* **Task objective**
Exactly the lines from the start of the data below through the line containing "namespace Sys2Proof.Machine" must be returned, and no others.

* **Supplied records**
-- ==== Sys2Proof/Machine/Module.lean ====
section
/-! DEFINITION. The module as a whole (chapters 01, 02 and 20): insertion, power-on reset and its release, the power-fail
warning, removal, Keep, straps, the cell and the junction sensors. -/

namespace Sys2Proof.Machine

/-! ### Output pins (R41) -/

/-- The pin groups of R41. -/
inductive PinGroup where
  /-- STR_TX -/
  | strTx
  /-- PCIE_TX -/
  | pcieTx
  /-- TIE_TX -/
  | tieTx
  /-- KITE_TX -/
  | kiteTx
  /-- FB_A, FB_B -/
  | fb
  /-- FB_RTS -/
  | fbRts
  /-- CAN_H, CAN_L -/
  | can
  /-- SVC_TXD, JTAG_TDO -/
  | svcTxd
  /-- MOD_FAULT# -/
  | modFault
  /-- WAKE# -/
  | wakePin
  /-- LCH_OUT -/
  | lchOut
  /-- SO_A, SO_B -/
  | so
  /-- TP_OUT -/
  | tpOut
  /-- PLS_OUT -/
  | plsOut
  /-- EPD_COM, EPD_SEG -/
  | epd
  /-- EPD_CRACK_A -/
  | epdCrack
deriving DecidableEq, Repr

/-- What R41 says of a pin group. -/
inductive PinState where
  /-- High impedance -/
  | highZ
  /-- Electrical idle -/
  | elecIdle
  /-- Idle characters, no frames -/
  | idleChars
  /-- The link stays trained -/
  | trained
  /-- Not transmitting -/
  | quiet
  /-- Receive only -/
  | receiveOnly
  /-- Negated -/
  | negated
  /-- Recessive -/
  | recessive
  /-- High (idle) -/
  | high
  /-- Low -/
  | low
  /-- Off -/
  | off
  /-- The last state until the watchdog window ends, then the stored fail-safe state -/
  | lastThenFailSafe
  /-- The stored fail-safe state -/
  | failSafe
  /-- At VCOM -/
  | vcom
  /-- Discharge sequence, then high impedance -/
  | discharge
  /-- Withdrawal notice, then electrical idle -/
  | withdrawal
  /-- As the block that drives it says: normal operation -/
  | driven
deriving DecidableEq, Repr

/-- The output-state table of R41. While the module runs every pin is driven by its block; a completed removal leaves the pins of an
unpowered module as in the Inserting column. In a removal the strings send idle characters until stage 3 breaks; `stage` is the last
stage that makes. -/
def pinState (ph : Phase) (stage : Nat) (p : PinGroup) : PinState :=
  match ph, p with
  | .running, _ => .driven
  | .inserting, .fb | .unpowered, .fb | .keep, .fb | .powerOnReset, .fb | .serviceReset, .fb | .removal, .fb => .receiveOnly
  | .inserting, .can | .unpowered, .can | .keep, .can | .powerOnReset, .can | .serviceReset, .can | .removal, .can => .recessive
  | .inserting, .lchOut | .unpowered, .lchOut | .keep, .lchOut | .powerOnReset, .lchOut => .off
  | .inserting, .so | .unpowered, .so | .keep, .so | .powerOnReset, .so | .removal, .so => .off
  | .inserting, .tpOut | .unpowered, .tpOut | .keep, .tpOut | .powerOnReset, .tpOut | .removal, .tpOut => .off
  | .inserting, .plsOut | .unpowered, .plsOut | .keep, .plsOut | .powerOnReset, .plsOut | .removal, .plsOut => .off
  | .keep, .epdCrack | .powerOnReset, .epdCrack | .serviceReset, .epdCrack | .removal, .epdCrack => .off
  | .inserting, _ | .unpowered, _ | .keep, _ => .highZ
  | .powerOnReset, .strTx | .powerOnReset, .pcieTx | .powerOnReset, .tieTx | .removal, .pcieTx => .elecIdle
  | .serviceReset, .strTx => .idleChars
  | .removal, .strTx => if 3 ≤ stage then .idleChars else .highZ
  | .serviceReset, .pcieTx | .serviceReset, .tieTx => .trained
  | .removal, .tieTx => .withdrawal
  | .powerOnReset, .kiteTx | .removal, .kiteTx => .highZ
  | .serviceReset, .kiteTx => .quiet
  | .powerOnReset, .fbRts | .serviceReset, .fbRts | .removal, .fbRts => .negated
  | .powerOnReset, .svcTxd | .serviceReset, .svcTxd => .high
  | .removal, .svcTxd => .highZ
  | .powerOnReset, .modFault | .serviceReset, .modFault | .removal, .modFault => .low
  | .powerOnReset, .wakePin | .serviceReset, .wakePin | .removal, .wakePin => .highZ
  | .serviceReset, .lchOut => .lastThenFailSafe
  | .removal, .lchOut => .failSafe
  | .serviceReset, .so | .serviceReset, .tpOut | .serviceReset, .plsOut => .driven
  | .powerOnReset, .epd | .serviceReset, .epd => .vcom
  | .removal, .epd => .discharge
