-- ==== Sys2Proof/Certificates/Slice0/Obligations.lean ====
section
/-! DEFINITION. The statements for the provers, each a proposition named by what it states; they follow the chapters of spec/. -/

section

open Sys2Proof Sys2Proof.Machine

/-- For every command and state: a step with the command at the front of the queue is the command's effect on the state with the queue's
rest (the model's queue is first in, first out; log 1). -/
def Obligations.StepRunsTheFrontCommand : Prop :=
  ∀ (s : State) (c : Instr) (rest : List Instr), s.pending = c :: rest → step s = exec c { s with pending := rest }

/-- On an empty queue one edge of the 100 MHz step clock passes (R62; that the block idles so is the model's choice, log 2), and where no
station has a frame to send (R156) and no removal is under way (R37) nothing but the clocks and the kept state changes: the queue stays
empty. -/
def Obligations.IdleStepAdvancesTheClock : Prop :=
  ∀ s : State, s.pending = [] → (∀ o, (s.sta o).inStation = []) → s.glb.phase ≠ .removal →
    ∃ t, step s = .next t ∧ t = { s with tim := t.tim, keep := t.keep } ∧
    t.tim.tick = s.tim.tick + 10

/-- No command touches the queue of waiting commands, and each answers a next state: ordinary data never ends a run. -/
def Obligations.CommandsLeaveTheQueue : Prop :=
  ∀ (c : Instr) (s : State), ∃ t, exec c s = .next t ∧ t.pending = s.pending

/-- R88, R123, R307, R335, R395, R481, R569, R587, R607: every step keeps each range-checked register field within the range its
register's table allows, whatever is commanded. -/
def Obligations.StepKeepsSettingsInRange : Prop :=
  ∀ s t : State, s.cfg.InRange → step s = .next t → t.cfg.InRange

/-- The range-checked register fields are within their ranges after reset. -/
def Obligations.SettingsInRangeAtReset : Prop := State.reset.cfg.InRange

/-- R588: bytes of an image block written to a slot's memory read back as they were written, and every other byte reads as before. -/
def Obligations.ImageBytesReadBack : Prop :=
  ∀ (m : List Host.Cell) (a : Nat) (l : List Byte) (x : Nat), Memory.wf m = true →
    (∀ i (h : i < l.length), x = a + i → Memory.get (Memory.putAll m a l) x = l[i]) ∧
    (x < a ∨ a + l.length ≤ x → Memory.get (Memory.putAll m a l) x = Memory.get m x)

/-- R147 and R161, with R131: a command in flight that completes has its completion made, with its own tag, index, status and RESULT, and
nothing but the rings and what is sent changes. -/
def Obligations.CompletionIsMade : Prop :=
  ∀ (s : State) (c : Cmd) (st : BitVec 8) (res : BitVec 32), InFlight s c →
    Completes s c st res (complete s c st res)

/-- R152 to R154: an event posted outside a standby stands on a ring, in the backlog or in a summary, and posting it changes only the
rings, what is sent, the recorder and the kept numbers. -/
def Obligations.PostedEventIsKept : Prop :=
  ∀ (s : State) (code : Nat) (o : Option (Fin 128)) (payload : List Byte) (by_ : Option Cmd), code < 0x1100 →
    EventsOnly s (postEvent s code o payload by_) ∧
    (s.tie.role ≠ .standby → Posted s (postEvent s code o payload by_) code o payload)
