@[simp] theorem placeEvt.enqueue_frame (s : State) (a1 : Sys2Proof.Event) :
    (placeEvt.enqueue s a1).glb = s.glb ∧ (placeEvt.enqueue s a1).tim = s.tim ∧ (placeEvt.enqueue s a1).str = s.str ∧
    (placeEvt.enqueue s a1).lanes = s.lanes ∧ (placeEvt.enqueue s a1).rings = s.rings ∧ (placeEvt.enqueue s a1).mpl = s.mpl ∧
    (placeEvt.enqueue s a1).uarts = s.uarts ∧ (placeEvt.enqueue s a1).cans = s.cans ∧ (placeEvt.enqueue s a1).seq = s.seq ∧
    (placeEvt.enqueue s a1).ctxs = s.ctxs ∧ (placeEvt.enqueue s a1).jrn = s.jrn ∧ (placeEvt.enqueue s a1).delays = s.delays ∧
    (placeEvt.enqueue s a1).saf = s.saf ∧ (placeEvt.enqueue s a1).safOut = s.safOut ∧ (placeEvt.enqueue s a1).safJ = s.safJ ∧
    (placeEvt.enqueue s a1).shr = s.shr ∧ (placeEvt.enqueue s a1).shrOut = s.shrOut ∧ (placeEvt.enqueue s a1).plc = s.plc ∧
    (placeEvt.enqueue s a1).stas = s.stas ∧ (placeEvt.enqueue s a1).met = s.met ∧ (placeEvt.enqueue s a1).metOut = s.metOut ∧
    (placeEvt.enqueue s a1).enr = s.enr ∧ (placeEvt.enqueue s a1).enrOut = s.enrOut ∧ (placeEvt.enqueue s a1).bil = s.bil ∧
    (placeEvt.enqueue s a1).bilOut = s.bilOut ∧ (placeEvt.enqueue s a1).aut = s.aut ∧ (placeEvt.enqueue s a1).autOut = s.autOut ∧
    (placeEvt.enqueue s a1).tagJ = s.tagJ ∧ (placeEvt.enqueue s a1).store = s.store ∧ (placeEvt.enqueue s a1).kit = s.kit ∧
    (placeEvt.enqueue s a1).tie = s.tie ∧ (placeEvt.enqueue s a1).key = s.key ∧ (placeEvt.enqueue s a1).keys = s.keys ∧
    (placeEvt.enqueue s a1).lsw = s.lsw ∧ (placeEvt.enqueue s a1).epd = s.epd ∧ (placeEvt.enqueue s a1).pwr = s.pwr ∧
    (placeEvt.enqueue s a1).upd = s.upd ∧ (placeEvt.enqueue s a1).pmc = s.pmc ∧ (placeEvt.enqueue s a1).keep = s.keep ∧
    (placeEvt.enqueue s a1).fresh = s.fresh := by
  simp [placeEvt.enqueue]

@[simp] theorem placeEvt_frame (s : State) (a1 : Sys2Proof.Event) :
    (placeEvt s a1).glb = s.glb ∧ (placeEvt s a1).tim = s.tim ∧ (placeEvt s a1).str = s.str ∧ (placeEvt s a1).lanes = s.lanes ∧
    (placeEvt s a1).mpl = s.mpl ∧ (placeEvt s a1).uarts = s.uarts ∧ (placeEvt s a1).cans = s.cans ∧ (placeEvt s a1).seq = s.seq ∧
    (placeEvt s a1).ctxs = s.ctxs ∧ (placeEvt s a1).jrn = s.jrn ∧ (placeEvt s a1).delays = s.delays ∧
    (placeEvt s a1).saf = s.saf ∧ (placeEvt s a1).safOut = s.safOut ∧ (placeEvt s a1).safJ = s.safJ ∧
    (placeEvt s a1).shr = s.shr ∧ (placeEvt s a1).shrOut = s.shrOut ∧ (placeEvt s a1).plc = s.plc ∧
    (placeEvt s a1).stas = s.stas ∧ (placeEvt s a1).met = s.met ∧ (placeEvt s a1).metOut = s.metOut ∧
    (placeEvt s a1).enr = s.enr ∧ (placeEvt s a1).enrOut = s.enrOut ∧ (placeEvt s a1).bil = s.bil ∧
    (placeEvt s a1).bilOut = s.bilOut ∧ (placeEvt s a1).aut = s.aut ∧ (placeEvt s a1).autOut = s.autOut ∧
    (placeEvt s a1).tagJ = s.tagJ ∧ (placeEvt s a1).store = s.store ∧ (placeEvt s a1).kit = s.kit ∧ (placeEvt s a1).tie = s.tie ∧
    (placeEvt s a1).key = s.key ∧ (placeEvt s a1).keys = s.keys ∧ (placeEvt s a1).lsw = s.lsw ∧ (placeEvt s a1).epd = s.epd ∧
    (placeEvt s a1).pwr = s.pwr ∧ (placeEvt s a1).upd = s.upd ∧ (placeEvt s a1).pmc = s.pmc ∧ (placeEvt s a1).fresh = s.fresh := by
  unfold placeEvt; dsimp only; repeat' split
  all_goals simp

* **Written solution**
-- ==== Sys2Proof/Machine/Module.lean ====
section
/-! DEFINITION. The module as a whole (chapters 01, 02 and 20): insertion, power-on reset and its release, the power-fail
warning, removal, Keep, straps, the cell and the junction sensors. -/

namespace Sys2Proof.Machine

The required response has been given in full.